- [What is needed]:
Transcribe, verbatim, every line from the start of the entries through the line that contains "else if s.dev.svcBusy"; include both boundary lines and omit all others.

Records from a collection
⁂
/-- The map after die d is dropped, and the channel whose residues move (R481). -/
def dropDie (map : BitVec 40) (down : BitVec 10) (d : Nat) : BitVec 40 × Option Nat :=
  match channelOf map d with
  | none => (map, none)
  | some c =>
    if 8 ≤ c then (setDie map c 15, none)
    else
      match spareFor map down c with
      | none => (setDie map c 15, none)
      | some sp =>
        let map' := match channelOf map sp with
          | some k => setDie map k 15
          | none => map
        (setDie map' c sp, some c)

/-- A write of `DIEDROP` (R482). -/
def writeDiedrop (s : State) (t : Nat) (v : Word64) : Written :=
  if v.toNat / 16 ≠ 0 then (s, some 5)
  else if s.dev.svcBusy then (s.svcErr 1, none)
  else if h : v.toNat % 16 < 10 then
    if (s.tower t).down.getLsbD (v.toNat % 16) then (s.svcErr 2, none)
    else
      ((s.modTower t fun x => { x with dieDrop := some ⟨v.toNat % 16, h⟩ }).modDev fun d =>
        { d with svcBusy := true, svcTwr := BitVec.ofNat 2 t }, none)
  else (s.svcErr 5, none)

/-- A residue that could not be copied is written as 0 (R482). -/
def loseResidue (c : Nat) (s : State) (x : Nat × Nat × Nat) : State :=
  let lose (e : TElem) : TElem := { e with res := e.res.set c 0 }
  s.modGroup x.1 fun g => { g with tiles := NMap.modify g.tiles x.2.1 fun t =>
    { t with elems := List.filter (fun e : Nat × TElem => e.2 ≠ .blank) (NMap.modify t.elems x.2.2 lose) } }

/-- A group whose set can no longer be served has it made Invalid (R482). -/
def recheckSet (map : BitVec 40) (g : Group) : Group :=
  { g with mset := g.mset.filter fun r => servable r map }

/-- DIE_DROP_COMPLETE: the tower's started entries are complete; the map changes (R482). `unreadable` lists the elements, by
group, tile and position, whose residue cannot be read. -/
def execDieDropComplete (t : Fin 4) (unreadable : List (Nat × Nat × Nat)) (s : State) : Host.Outcome State Fault Refusal :=
  match (s.tower t.val).dieDrop with
  | none => .next s
  | some d =>
    let mine (g : Group) : Bool := g.live && towerOf g.core = t.val
    if s.groups.any fun g => mine g.2 && g.2.mq.any fun e => e.state = .running then .next s
    else
      let tw := s.tower t.val
      let (map, moved) := dropDie tw.map tw.down d.val
      let s := match moved with
        | some c => (unreadable.filter fun x : Nat × Nat × Nat => mine (s.group x.1)).foldl (loseResidue c) s
        | none => s
      let s := s.modTower t.val fun x => { x with map := map, down := x.down ||| BitVec.ofNat 10 (2 ^ d.val), dieDrop := none }
      let s := { s with groups := NMap.mapVal s.groups fun _ g => if mine g then recheckSet map g else g }
      .next (s.modDev fun d => { d with svcBusy := false })

/-! ### Towers (R484 to R489) -/

def inService (s : State) : Nat := ((List.range 4).filter fun t => !goneTower s t).length

def towerCores (t : Nat) : List Nat := (List.range 64).map (64 * t + ·)
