/-- Stop a queue for an error: `ERR` is set, and the host receives a cause (R345, R346). -/
def stopQueue (s : State) (q : Nat) (d : HostQueue) (cause : BitVec 8) (a : Word64) : State :=
  let s := homeWrite s (queueAddr s q + 15) [BitVec.ofNat 8 (d.ctl ||| 2)]
  hostEvent s cause 0 0xFF a (BitVec.ofNat 64 q)

/-- An entry has a known opcode and no nonzero unused byte (R345). -/
def entryOk (bs : List Byte) : Bool :=
  match recNat bs 0 1 with
  | 0 | 3 => zeroAt bs 1 63
  | 1 => zeroAt bs 1 7 && zeroAt bs 16 48
  | 2 => zeroAt bs 1 7 && zeroAt bs 20 44 && recNat bs 16 4 ≠ 0
  | _ => false

/-- What a front end finds in a queue. -/
inductive Poll where
  | idle
  | held
  | stopped
  | entry (d : HostQueue) (bs : List Byte)
  deriving DecidableEq, Repr

/-- Look at one queue: its descriptor, its `TAIL`, its next entry. A FENCE whose nodes are not all Done waits. -/
def pollQueue (s : State) (q : Nat) : State × Poll :=
  match outsideRead s (queueAddr s q) 64 with
  | (s, none) => (s, .idle)
  | (s, some bs) =>
    let d := readQueue bs
    let n := (d.tail + 2 ^ 64 - d.head) % 2 ^ 64
    if d.ctl % 4 ≠ 1 then (s, .idle)
    else if !d.ok then (stopQueue s q d 142 0, .stopped)
    else if n = 0 then (s, .idle)
    else if d.size < n then (stopQueue s q d 142 0, .stopped)
    else
      let a := d.base + 64 * (d.head % d.size)
      match feRead s d.asid a 64 with
      | (s, .error (b, _)) => (stopQueue s q d b.1 (BitVec.ofNat 64 a), .stopped)
      | (s, .ok e) =>
        if !entryOk e then (stopQueue s q d 142 0, .stopped)
        else if recNat e 0 1 = 3 ∧ s.nodes.any fun n => n.2.queue = some q && n.2.st ≠ .done then (s, .held)
        else (s, .entry d e)

/-- The first of these queues with something to serve; a queue held at a FENCE is passed over. -/
def pollAll (s : State) : List Nat → State × Option (Nat × Poll)
  | [] => (s, none)
  | q :: qs =>
    match pollQueue s q with
    | (s, .idle) | (s, .held) => pollAll s qs
    | (s, p) => (s, some (q, p))

/-- A queue waits at a FENCE: its front end has an entry, and does not go idle (R346). DEDUCED: log entry 10. -/
def anyHeld (s : State) : List Nat → Bool
  | [] => false
  | q :: qs =>
    match pollQueue s q with
    | (_, .held) => true
    | (s, _) => anyHeld s qs

/-- A front end's queues, from the one after that served last (R346, R504). -/
def frontQueues (s : State) (t : Nat) : List Nat := (rotateFrom 16 (s.tower t).feLast).filter fun q => queueTower s q = some t

def frontOn (s : State) (t : Nat) : Bool := t < 4 && !s.recovery && !goneTower s t && !(s.tower t).feIdle

/-- A front end serves one entry of this opcode, or stops a queue. `act` answers the state, and none when the entry stays.
DEDUCED, unsafe: log entry 47. -/
def feStep (op : Nat) (act : State → Nat → HostQueue → List Byte → State × Option (Bad × Word64)) (t : Nat) (s : State) :
    Host.Outcome State Fault Refusal :=
  if !frontOn s t then .next s
  else
    match pollAll s (frontQueues s t) with
    | (_, none) | (_, some (_, .idle)) | (_, some (_, .held)) => .next s
    | (u, some (q, .stopped)) => .next (u.modTower t fun x => { x with feLast := some q, feSince := u.cycle })
    | (u, some (q, .entry d bs)) =>
      if recNat bs 0 1 ≠ op then .next s
      else
        let u := u.modTower t fun x => { x with feLast := some q, feSince := u.cycle }
        match act u q d bs with
        | (v, none) => .next (homeWrite v (queueAddr v q + 16) (leBytes (d.head + 1) 8))
        | (v, some (b, a)) => .next (stopQueue v q d b.1 a)

/-- HQ_NOP (R345). -/
def execHqNop (tower : Nat) (s : State) : Host.Outcome State Fault Refusal := feStep 0 (fun s _ _ _ => (s, none)) tower s

/-- HQ_FENCE: later entries wait until the nodes of earlier ones are Done (R345). -/
def execHqFence (tower : Nat) (s : State) : Host.Outcome State Fault Refusal := feStep 3 (fun s _ _ _ => (s, none)) tower s

/-- Submit the record that an entry names. One that lies outside device memory is invalid (R352). -/
def hostSubmit (s : State) (q : Nat) (d : HostQueue) (bs : List Byte) : State × Option (Bad × Word64) :=
  let a := recNat bs 8 8
  let n := NMap.fresh s.nodes
  let nd : Node := { addr := BitVec.ofNat 64 a, asid := d.asid, queue := some q, cap := d.prio }
  let put (s : State) (nd : Node) : State := { s with nodes := NMap.set s.nodes n nd }
  match fePlace s d.asid a .read with
  | (s, .error b) => (invalidNode (put s nd) n b.1, none)
  | (s, .ok p) =>
    let nd := { nd with pa := p.pa }
    if p.host ∨ p.remote ∨ a % 64 ≠ 0 then (invalidNode (put s nd) n 140, none)
    else
      match feRead s d.asid a 128 with
      | (s, .error (b, _)) => (invalidNode (put s nd) n b.1, none)
      | (s, .ok r) => (submitNode (put s { nd with bytes := r }) n, none)
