-- ==== Sys2Proof/Certificates/Slice0/Obligations.lean ====
section
/-! DEFINITION. The statements about the device. Each formalises what the spec says an instruction, an event or the whole
machine does; OBLIGATIONS.json names the rules. -/

open Sys2Proof Sys2Proof.Machine

/-! ### Arithmetic of wave instructions -/

/-- R133: the sums, differences and products of IADD, ISUB, IMUL and IMAD, the high half of IMULH, and IMIN, IMAX, IABS and
INEG, per element and mod 2^W. -/
def Obligations.IntegerArithmeticWrites : Prop :=
  (∀ f : AluI,
    elementwise (.iadd f) f.g f.ty f.d (AluI.srcs f) (fun xs => xs.getD 0 0 + xs.getD 1 0) ∧
    elementwise (.isub f) f.g f.ty f.d (AluI.srcs f) (fun xs => xs.getD 0 0 - xs.getD 1 0) ∧
    elementwise (.imul f) f.g f.ty f.d (AluI.srcs f) (fun xs => xs.getD 0 0 * xs.getD 1 0) ∧
    elementwise (.imulh f) f.g f.ty f.d (AluI.srcs f)
      (fun xs => (xs.getD 0 0 * xs.getD 1 0).fdiv (2 ^ (IntTy.shape f.ty).1)) ∧
    elementwise (.imin f) f.g f.ty f.d (AluI.srcs f) (fun xs => min (xs.getD 0 0) (xs.getD 1 0)) ∧
    elementwise (.imax f) f.g f.ty f.d (AluI.srcs f) (fun xs => max (xs.getD 0 0) (xs.getD 1 0))) ∧
  (∀ f : AluI3,
    elementwise (.imad f) f.g f.ty f.d (AluI3.srcs f) (fun xs => xs.getD 0 0 * xs.getD 1 0 + xs.getD 2 0)) ∧
  ∀ f : AluI1,
    elementwise (.iabs f) f.g f.ty f.d [.op f.a f.ty.w64] (fun xs => |xs.getD 0 0|) ∧
    elementwise (.ineg f) f.g f.ty f.d [.op f.a f.ty.w64] (fun xs => -xs.getD 0 0)

/-- R134, R135: AND, OR, XOR, ANDN and NOT bit by bit; SHL, SHR, SAR and ROT of each element by the amount mod W. -/
def Obligations.LogicAndShiftsWrite : Prop :=
  (∀ f : AluI,
    elementwiseU (.and f) f.g f.ty f.d (AluI.srcs f) (fun _ xs => xs.getD 0 0 &&& xs.getD 1 0) ∧
    elementwiseU (.or f) f.g f.ty f.d (AluI.srcs f) (fun _ xs => xs.getD 0 0 ||| xs.getD 1 0) ∧
    elementwiseU (.xor f) f.g f.ty f.d (AluI.srcs f) (fun _ xs => xs.getD 0 0 ^^^ xs.getD 1 0) ∧
    elementwiseU (.andn f) f.g f.ty f.d (AluI.srcs f) (fun w xs => xs.getD 0 0 &&& (2 ^ w - 1 - xs.getD 1 0)) ∧
    elementwiseU (.shl f) f.g f.ty f.d (AluI.srcs f) (fun w xs => xs.getD 0 0 * 2 ^ (xs.getD 1 0 % w) % 2 ^ w) ∧
    elementwiseU (.shr f) f.g f.ty f.d (AluI.srcs f) (fun w xs => xs.getD 0 0 / 2 ^ (xs.getD 1 0 % w)) ∧
    elementwiseU (.sar f) f.g f.ty f.d (AluI.srcs f)
      (fun w xs => wrapTo w ((signed w (xs.getD 0 0)).fdiv (2 ^ (xs.getD 1 0 % w)))) ∧
    elementwiseU (.rot f) f.g f.ty f.d (AluI.srcs f)
      (fun w xs => (xs.getD 0 0 * 2 ^ (xs.getD 1 0 % w) + xs.getD 0 0 / 2 ^ (w - xs.getD 1 0 % w)) % 2 ^ w)) ∧
  ∀ f : AluI1, elementwiseU (.not f) f.g f.ty f.d [.op f.a f.ty.w64] (fun w xs => 2 ^ w - 1 - xs.getD 0 0)

/-- R133: IADDS and ISUBS clamp, and set MODE.SAT where an element was clamped. -/
def Obligations.SaturatingSumsClampAndFlag : Prop :=
  ∀ f : AluI, saturates (.iadds f) f (fun a b => a + b) ∧ saturates (.isubs f) f (fun a b => a - b)

/-- R136 to R138: BFX extracts a field of the value read by TYPE, BFI inserts one bit by bit; CLZ, POPC and BREV of each
element; PERMB builds each result byte from its selector nibble. -/
def Obligations.BitFieldsAndBytesWrite : Prop :=
  (∀ f : AluI3,
    computes (.bfx f) f.g f.d f.ty.w64 [.op f.a f.ty.w64, .op f.b false, .op f.c false] (fun _ _ xs r =>
      let w := (IntTy.shape f.ty).1
      let off := min (xs.getD 1 0 % 2 ^ 32) w
      let len := min (xs.getD 2 0 % 2 ^ 32) w
      let y := (IntTy.elem f.ty 0 (xs.getD 0 0)).fdiv (2 ^ off) % 2 ^ len
      (r : Int) = if len = 0 then 0
        else if f.ty.signed = true ∧ 2 ^ (len - 1) ≤ y then (y - 2 ^ len) % 2 ^ w else y) ∧
    computes (.bfi f) f.g f.d f.ty.w64 [.op f.a f.ty.w64, .op f.b false, .op f.c false, .op f.d f.ty.w64] (fun _ _ xs r =>
      let w := (IntTy.shape f.ty).1
      let off := min (xs.getD 1 0 % 2 ^ 32) w
      let len := min (xs.getD 2 0 % 2 ^ 32) (w - off)
      ∀ i, i < w → r.testBit i =
        if off ≤ i ∧ i < off + len then (xs.getD 0 0).testBit (i - off) else (xs.getD 3 0).testBit i)) ∧
  (∀ f : AluI1,
    elementwiseU (.clz f) f.g f.ty f.d [.op f.a f.ty.w64] (fun w xs => if xs.getD 0 0 = 0 then w else w - 1 - (xs.getD 0 0).log2) ∧
    elementwiseU (.popc f) f.g f.ty f.d [.op f.a f.ty.w64]
      (fun w xs => ((List.range w).filter fun i => (xs.getD 0 0).testBit i).length) ∧
    elementwiseU (.brev f) f.g f.ty f.d [.op f.a f.ty.w64]
      (fun w xs => ((List.range w).map fun i => if (xs.getD 0 0).testBit i then 2 ^ (w - 1 - i) else 0).sum)) ∧
  ∀ f : AluI, computes (.permb f) f.g f.d false (AluI.srcs f) (fun _ _ xs r => ∀ i, i < 4 →
    let sel := xs.getD 1 0 / 2 ^ (4 * i) % 16
    let y := xs.getD 0 0 / 2 ^ (8 * (sel % 4)) % 2 ^ 8
    r / 2 ^ (8 * i) % 2 ^ 8 =
      if sel.testBit 3 then 0 else if sel.testBit 2 then (if y.testBit 7 then 0xFF else 0) else y)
⁂
- [Solution below]:
/-- The map after die d is dropped, and the channel whose residues move (R481). -/
def dropDie (map : BitVec 40) (down : BitVec 10) (d : Nat) : BitVec 40 × Option Nat :=
  match channelOf map d with
  | none => (map, none)
  | some c =>
    if 8 ≤ c then (setDie map c 15, none)
    else
      match spareFor map down c with
      | none => (setDie map c 15, none)
      | some sp =>
        let map' := match channelOf map sp with
          | some k => setDie map k 15
          | none => map
        (setDie map' c sp, some c)

/-- A write of `DIEDROP` (R482). -/
def writeDiedrop (s : State) (t : Nat) (v : Word64) : Written :=
  if v.toNat / 16 ≠ 0 then (s, some 5)
  else if s.dev.svcBusy then (s.svcErr 1, none)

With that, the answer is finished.